Bien sûr, et sans cela je pourrais m'arrêter au stade des répétitions qui représentent la façon la plus intéressante de faire de la musique. Le concert est toujours lié à un déplacement ou à un voyage et à la fatigue qu'il engendre, à une obligation de rendu. On se sent bien ou pas, on a peur… Les concerts ne sont pas forcément des moments agréables. Alors autant qu'il se produise quelque chose en plus par rapport aux répétitions. Et cela, c'est le public. Alors, évidemment, je le sens, surtout dans ce type d'œuvre, et je joue avec lui.
Vous arrive-t-il d'adapter votre direction au public ?
Naturellement, et même dans tous les sens. Je me souviens très bien d'une interview de Vladimir Horowitz qui expliquait comment il jouait avec les tempi et son public et comment il variait son interprétation de la même sonate, pressant ou ralentissant certains passages, attentif aux réactions de surprise de son public. C'est bien entendu une situation extrême mais, tout d'abord, en fonction du lieu, puis en fonction des gens, on adapte toujours. Je sens parfaitement le moment où j'entre dans la rhétorique et c'est à ce moment qu'il est important de connaître ses outils car on sait alors quand et comment faire réagir davantage le public. C'est un métier.
Vous dirigerez la Messe à 40 voix à la Cité de la musique le 1er juin. Est-il difficile de mettre en place cette œuvre en fonction des différentes acoustiques des salles qui vous accueillent ?

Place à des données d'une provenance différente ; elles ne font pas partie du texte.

-- ==== Sys2Proof/Machine/Dispatch.lean ====
section
/-! DEFINITION. Which meaning each constructor of `Instr` has. -/

namespace Sys2Proof.Machine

C'est une question de tempo dans la mesure où la matière doit toujours demeurer la même sur le plan mathématique. Cette œuvre ne peut exister sans une rigueur absolue. Bien sûr, une fois que vous avez installé les proportions, vous l'adaptez au lieu. Lorsque nous nous produisons au Festival de musique du Rheingau, dans l'immense abbaye qui a servi au tournage du film Le Nom de la rose et qui accueille plus de 1.000 personnes, ce n'est pas la même chose qu'à la Cité de la musique, à l'abbaye de Noirlac ou aux Proms de Londres. D'où l'importance des raccords. Habituellement un quart d'heure est nécessaire pour régler la mathématique et, une fois cette étape accomplie, on peut se concentrer sur l'acoustique. Dès lors qu'on réussit à s'appuyer sur les murs, le raccord est terminé.
Utilisez-vous d'autres oreilles que les vôtres pour ces réglages ? Vous déplacez-vous dans l'édifice ?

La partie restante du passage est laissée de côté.